After brunch with Yoonshin and her daughter today, I went to the printshop to finally attempt the scary task of printing onto my knitted paper. I'm better now at pacing myself, so I only spent a couple of hours there to do tests and went home (my usual pace is to force myself to stay in the studio for hours and hours and beat myself up if I don't come out w/tons of product). Last night, I made a binder for all my proofs and started my official digital log of my etching process. My OCD nature was greatly soothed by this activity.

The printed pieces were less interesting to me b/c I forgot that the knits would get completely squashed by the press. Flat knits that look like they've been run over by a truck are not interesting to me. But the ink that fell between the spaces on the guard paper behind the knit made interesting patterns. I also tested printing onto loose fibers. Now I have a lot to figure out before I hit the studio again on Tuesday. The most hilarious thing about doing this is that I'm working in a communal studio, so people are constantly dumbfounded by my experiments (I love when someone said, "oh, so you're really loose" when I said I didn't have a set plan for exactly how everything would look in the end). I don't understand the printmaking mentality yet, but have three months left of heavy exposure to help me figure it out. Either that, or the solvent fumes will take care of what's left up there.

Monday, February 11, 2008

The nicest package I've gotten this year!

Tam is brilliant. She knitted me these socks that I got in the mail today. Even the addressing was nice - she gave me a title. Something like "To the Amazing. . ." She's so good at making me feel good. Besides that, I spun some washi from my visit to Japan last year, got chalk all over the place, taught myself how to fold a new origami pocket, and sent out a bunch more mail art. Low key, but plenty for a very cold day. This morning, I finished typing out notes from the Sherman Alexie book I finished last night:
"I remember your mother when she was the best traditional dancer in the world," my father said. "Everyone wanted to call her sweetheart. But she only danced for me. That's how it was. She told me that every other step was just for me."

"But that's only half the dance," I said.

"Yeah," my father said. "She was keeping the rest for herself. Nobody can give everything away. It ain't healthy."

"You know," I said, "sometimes you sound like you ain't even real."

"What's real? I ain't interested in what's real. I'm interested in how things should be."
--From The Lone Ranger and Tonto Fistfight In Heaven

Friday, February 01, 2008

"I am pleased to inform you. . .

. . .that the National Screening Committee of the Institute of International Education (IIE) has recommended you for a grant under the Fulbright U.S. Student Program for the academic year 2008-09."

Ayeee!! I MADE THE FIRST CUT!!

And that explains the recent demons (this one in particular only shows up when I am on the brink of big, positive things in my life), which have instantly been quieted. I was all jittery today b/c Clover had mentioned in a recent email that she was pulling for me since notification was going out this week. Then today I looked on the Fulbright site, and sure enough, they said everyone would find out TODAY.

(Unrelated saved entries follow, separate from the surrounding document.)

/-- R6, R46, R113: a core supplies everything at once, or nothing. -/
def State.seat? (s : State) (chip core : Nat) (k : Kernel) (slots regs tiles : Nat) : Option Seat :=
  let gs := s.onCore chip core
  let clu := 4 * chip + core / 4
  if 32 < slotsUsed gs + slots || 2048 < regsUsed gs + regs || 64 < s.tagsUsed chip core + k.tags
    || 16 < (s.engine clu).tiles.length + tiles then none
  else
    match fitAll (s.poolSize chip) [k.shr, 64 * k.priv, k.consz] (gs.flatMap Group.room),
        firstFit k.obwin obSize (s.winUsed clu) with
    | some room, some b => some ⟨room, (b, k.obwin)⟩
    | _, _ => none

/-- R377, R386: the partition holds the core's cluster; a stopped one runs nothing there. -/
def Partition.holds (q : Partition) (chip core : Nat) : Bool := q.clumask.getLsbD (4 * chip + core / 4)
def State.partCore (s : State) (p chip core : Nat) : Bool :=
  core < 16 && chip < 8 && match s.part? p with | some q => q.holds chip core && !q.stopped | none => false
/-- The chips on which a partition holds cores (R356). -/
def Partition.chips (q : Partition) : List Nat :=
  (List.range 8).filter fun c => (List.range 4).any fun k => q.clumask.getLsbD (4 * c + k)

/-! ### Starting warps -/

/-- Rows of registers whose contents are undefined (log 4). -/
def freeRows (f n : Nat) : List (Nat × List Word) :=
  (List.range n).map fun r => (r, mkRow fun i => Config.freeWord (f + 64 * r + i))

/-- Free values that one warp's registers take. -/
def warpFree : Nat := 64 * 105

def seg64 (base limit : Nat) : Dword := BitVec.ofNat 64 (limit % 2 ^ 32 * 2 ^ 32 + base % 2 ^ 32)

/-- What every warp of a group starts with. -/
structure Start where
  kern : Kernel
  entry : Nat
  arg : Dword
  late : Word
  seed : Word
  seg : List (Nat × Dword)
  deriving DecidableEq, Repr

/-- R7, R98, R133, R335, R349: warp `idx` as it starts. -/
def Warp.start (f idx : Nat) (b : Start) : Warp :=
  let w : Warp :=
    { Warp.blank with
      idx := idx
      v := freeRows f b.kern.regs
      s := (List.range 64).map fun n => (n, Config.freeWord (f + 64 * 104 + n))
      x := freeRows (f + 64 * 96) 8
      flg := mkRow fun _ => 0
      gen := mkRow (seedGen b.seed)
      seed := b.seed
      late := b.late
      seg := b.seg
      nregs := b.kern.regs
      live := BitVec.allOnes 64
      pcs := [⟨b.entry, BitVec.allOnes 64⟩] }
  let u := (w.putS 2 (b.arg.truncate 32)).putS 3 ((b.arg >>> 32).truncate 32)
  if b.kern.priv = 0 || b.kern.regs < 95 then u
  else u.putV 94 (BitVec.allOnes 64) fun _ => BitVec.ofNat 32 b.kern.priv

/-- All warps of a group. -/
def startWarps (f n : Nat) (b : Start) : List Warp := (List.range n).map fun k => Warp.start (f + warpFree * k) k b
def State.spend (s : State) (n : Nat) : State := { s with free := s.free + n }

/-- R36, R40, R349: the segment registers of a group. -/
def segsOf (k : Kernel) (seat : Seat) (dwsBase fablim : Nat) : List (Nat × Dword) :=
  let r (j : Nat) := (seat.room.getD j (0, 0)).1
  [(0, seg64 (r 1) k.priv), (1, seg64 (r 0) k.shr), (2, seg64 dwsBase k.dws), (3, seg64 (r 2) k.consz),
   (4, seg64 dwsBase fablim), (5, seg64 seat.win.1 k.obwin)]

/-- R40: the constants are staged into the pool. -/
def State.stage (s : State) (chip core : Nat) (k : Kernel) (room : List (Nat × Nat)) : State :=
  s.wrs ((List.range k.consz).map fun j =>
    (poolKey chip core ((room.getD 2 (0, 0)).1 + j), s.rd (conKey k.img (k.conoff + j))))

/-- What makes a group. -/
structure NewGroup where
  chip : Nat
  core : Nat
  part : Nat
  vf : Nat
  kern : Kernel
  coord : Dword
  entry : Nat
  arg : Dword
  dwsBase : Nat
  fablim : Nat
  late : Word
  seed : Word
  pmode : Nat
  prio : Nat
  rec_ : Nat
  slot : Nat
  warps : Nat
  deriving DecidableEq, Repr

/-- R6, R7, R46, R118: a group becomes resident. Its number in the model is its age too (R26). -/
def State.reside (s : State) (q : NewGroup) (seat : Seat) : State :=
  let t := s.stage q.chip q.core q.kern seat.room
  let b : Start := ⟨q.kern, q.entry, q.arg, q.late, q.seed, segsOf q.kern seat q.dwsBase q.fablim⟩
  let g : Group :=
    { Group.blank with
      id := t.nextId, chip := q.chip, core := q.core, part := q.part, vf := q.vf, kern := q.kern, shape := q.kern
      room := seat.room, win := seat.win, coord := q.coord, others := startWarps t.free q.warps b, pmode := q.pmode
      tags := q.kern.tags, ctb := BitVec.ofNat 64 (2 ^ q.kern.tags - 1), slot := q.slot, age := t.nextId, prio := q.prio, rec_ := q.rec_ }
  { t.spend (warpFree * q.warps) with groups := t.groups ++ [g], nextId := t.nextId + 1 }

/-! ### Saving and restoring -/

/-- Registers that were not live hold undefined values after a restore (R337). -/
def Warp.loseDead (w : Warp) (f : Nat) (live : BitVec 96) : Warp :=
  { w with v := w.v.map fun p =>
      if live.getLsbD p.1 then p else (p.1, mkRow fun i => Config.freeWord (f + 64 * p.1 + i)) }

/-- R331: the LIVE mask of the safe-point trailer at a code address; all registers without an entry (R29). -/
def State.liveAt (s : State) (k : Kernel) (pc : Nat) : BitVec 96 :=
  match (List.range k.spcnt).find? fun j => s.rdN (spKey k.img (k.spoff + 16 * j)) 4 == pc with
  | some j => BitVec.ofNat 96 (s.rdN (spKey k.img (k.spoff + 16 * j + 4)) 12)
  | none => BitVec.allOnes 96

I proceeded to run all over my home, start eating and stop eating random food, look for a pencil for half an hour, curse myself for not being able to locate my wood engraving tools, and just generally be crazy. I finally forced myself to do an hour of yoga right after eating an entire pot of soup. I got the email less than an hour before I had to run out the door to see Ching-In read. Barely any time to contact people! So a lot of people 1. don't know 2. have garbled phone messages 3. have missed calls.

The hard thing now is more waiting - they send my app to Korea and then back here for final selection. They nominate twice the number of people that they have grants for in each country, so I have to wait another few months to see if I make the final cuts. But for now, it feels good to still be in consideration.